◆ Directions for this task:
Output the opening lines of the records exactly. End with the line that contains "theorem Reception.take_marks (rx".

Start of Records for the task

/-! ### The cell start (R39, R40) -/

/-- Below 1076 bytes a cell joins the bits received, and the eighth makes a byte (R40). -/
theorem Reception.take_storing {rx : Reception} (hbytes : rx.bytes.length < 1076) (hcells : rx.cells.length < 8)
    (bit fault : Bool) : (rx.take bit fault).receivedBits = rx.receivedBits ++ [bit]
      ∧ (rx.take bit fault).cells.length < 8 ∧ (rx.take bit fault).overLong = rx.overLong := by
  have hroom : ¬ Config.receiveBytes ≤ rx.bytes.length := by rw [show Config.receiveBytes = 1076 from rfl]; omega
  rw [Reception.take, if_neg hroom]
  dsimp only
  by_cases h : (rx.cells ++ [bit]).length = 8
  · rw [if_pos h]
    refine ⟨?_, Nat.zero_lt_succ _, rfl⟩
    simp [Reception.receivedBits, byteBits_byteOfBits _ h]
  · rw [if_neg h]
    refine ⟨by simp [Reception.receivedBits], ?_, rfl⟩
    simp only [List.length_append, List.length_singleton] at h ⊢
    omega

/-- Past 1076 bytes nothing is stored, and the reception is over-long (R40). -/
theorem Reception.take_overLong {rx : Reception} (hbytes : 1076 ≤ rx.bytes.length) (bit fault : Bool) :
    (rx.take bit fault).bytes = rx.bytes ∧ (rx.take bit fault).cells = rx.cells
      ∧ (rx.take bit fault).overLong = true := by
  rw [Reception.take, if_pos (show Config.receiveBytes ≤ rx.bytes.length from hbytes)]
  exact ⟨rfl, rfl, rfl⟩

theorem Reception.take_marks (rx : Reception) (bit fault : Bool) :
    (rx.take bit fault).inProgress = true ∧ (rx.take bit fault).fault = (rx.fault || fault) := by
  unfold Reception.take
  dsimp only
  split_ifs <;> exact ⟨rfl, rfl⟩

/-- A cell start by alignment: a frame slot at an aligned station, a window that restarts elsewhere (R43, R51). -/
theorem State.takeCell_eq (w : State) (phase1 value phase3 : Bool) (dominant : Nat) :
    w.takeCell phase1 value phase3 dominant = { w with
      line.rx := (if w.line.rx.inProgress then w.line.rx else .empty).take (!value)
        (cellFault phase1 phase3 || (w.line.sending && w.line.ownFault) || (w.line.rx.inProgress && w.timingFault))
      line.sinceCell := 0, line.dominant := dominant, line.heard := true
      slots.phase := if w.slots.aligned then .inFrame else w.slots.phase
      slots.timer := if w.slots.aligned then 0 else w.slots.timer
      slots.window := if w.slots.aligned then w.slots.window else some 0 } := by
  unfold State.takeCell
  cases w.slots.aligned <;> cases w.line.rx.inProgress <;> rfl

/-- The time since the latest cell start stands past every cell timing that is no fault (R39). -/
theorem State.timingFault_elapse (hr : s.receiving = true) (hd : 1 ≤ s.ctrl.divisor) (n : Nat) :
    (s.elapse n).timingFault = decide (10 * (s.line.sinceCell + n) < 9 * (12 * s.ctrl.divisor)
      ∨ 11 * (12 * s.ctrl.divisor) < 10 * (s.line.sinceCell + n)) := by
  have hbit : (s.elapse n).bitTime = 12 * s.ctrl.divisor := by
    obtain ⟨_, _, _, _, _, _, e⟩ := s.advanceOwn_frame n
    rw [s.elapse_eq hr, e]; rfl
  have hsince : (s.elapse n).line.sinceCell
      = min (s.line.sinceCell + n) (2 * (12 * s.ctrl.divisor) + max (12 * s.ctrl.divisor) s.line.dominant) := by
    rw [s.elapse_eq hr]; rfl
  unfold State.timingFault
  rw [hbit, hsince]
  refine decide_eq_decide.2 ?_
  omega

End of Records for the task

◆ Completed exercise:
/-! ### The cell start (R39, R40) -/

/-- Below 1076 bytes a cell joins the bits received, and the eighth makes a byte (R40). -/
theorem Reception.take_storing {rx : Reception} (hbytes : rx.bytes.length < 1076) (hcells : rx.cells.length < 8)
    (bit fault : Bool) : (rx.take bit fault).receivedBits = rx.receivedBits ++ [bit]
      ∧ (rx.take bit fault).cells.length < 8 ∧ (rx.take bit fault).overLong = rx.overLong := by
  have hroom : ¬ Config.receiveBytes ≤ rx.bytes.length := by rw [show Config.receiveBytes = 1076 from rfl]; omega
  rw [Reception.take, if_neg hroom]
  dsimp only
  by_cases h : (rx.cells ++ [bit]).length = 8
  · rw [if_pos h]
    refine ⟨?_, Nat.zero_lt_succ _, rfl⟩
    simp [Reception.receivedBits, byteBits_byteOfBits _ h]
  · rw [if_neg h]
    refine ⟨by simp [Reception.receivedBits], ?_, rfl⟩
    simp only [List.length_append, List.length_singleton] at h ⊢
    omega

/-- Past 1076 bytes nothing is stored, and the reception is over-long (R40). -/
theorem Reception.take_overLong {rx : Reception} (hbytes : 1076 ≤ rx.bytes.length) (bit fault : Bool) :
    (rx.take bit fault).bytes = rx.bytes ∧ (rx.take bit fault).cells = rx.cells
      ∧ (rx.take bit fault).overLong = true := by
  rw [Reception.take, if_pos (show Config.receiveBytes ≤ rx.bytes.length from hbytes)]
  exact ⟨rfl, rfl, rfl⟩

theorem Reception.take_marks (rx : Reception) (bit fault : Bool) :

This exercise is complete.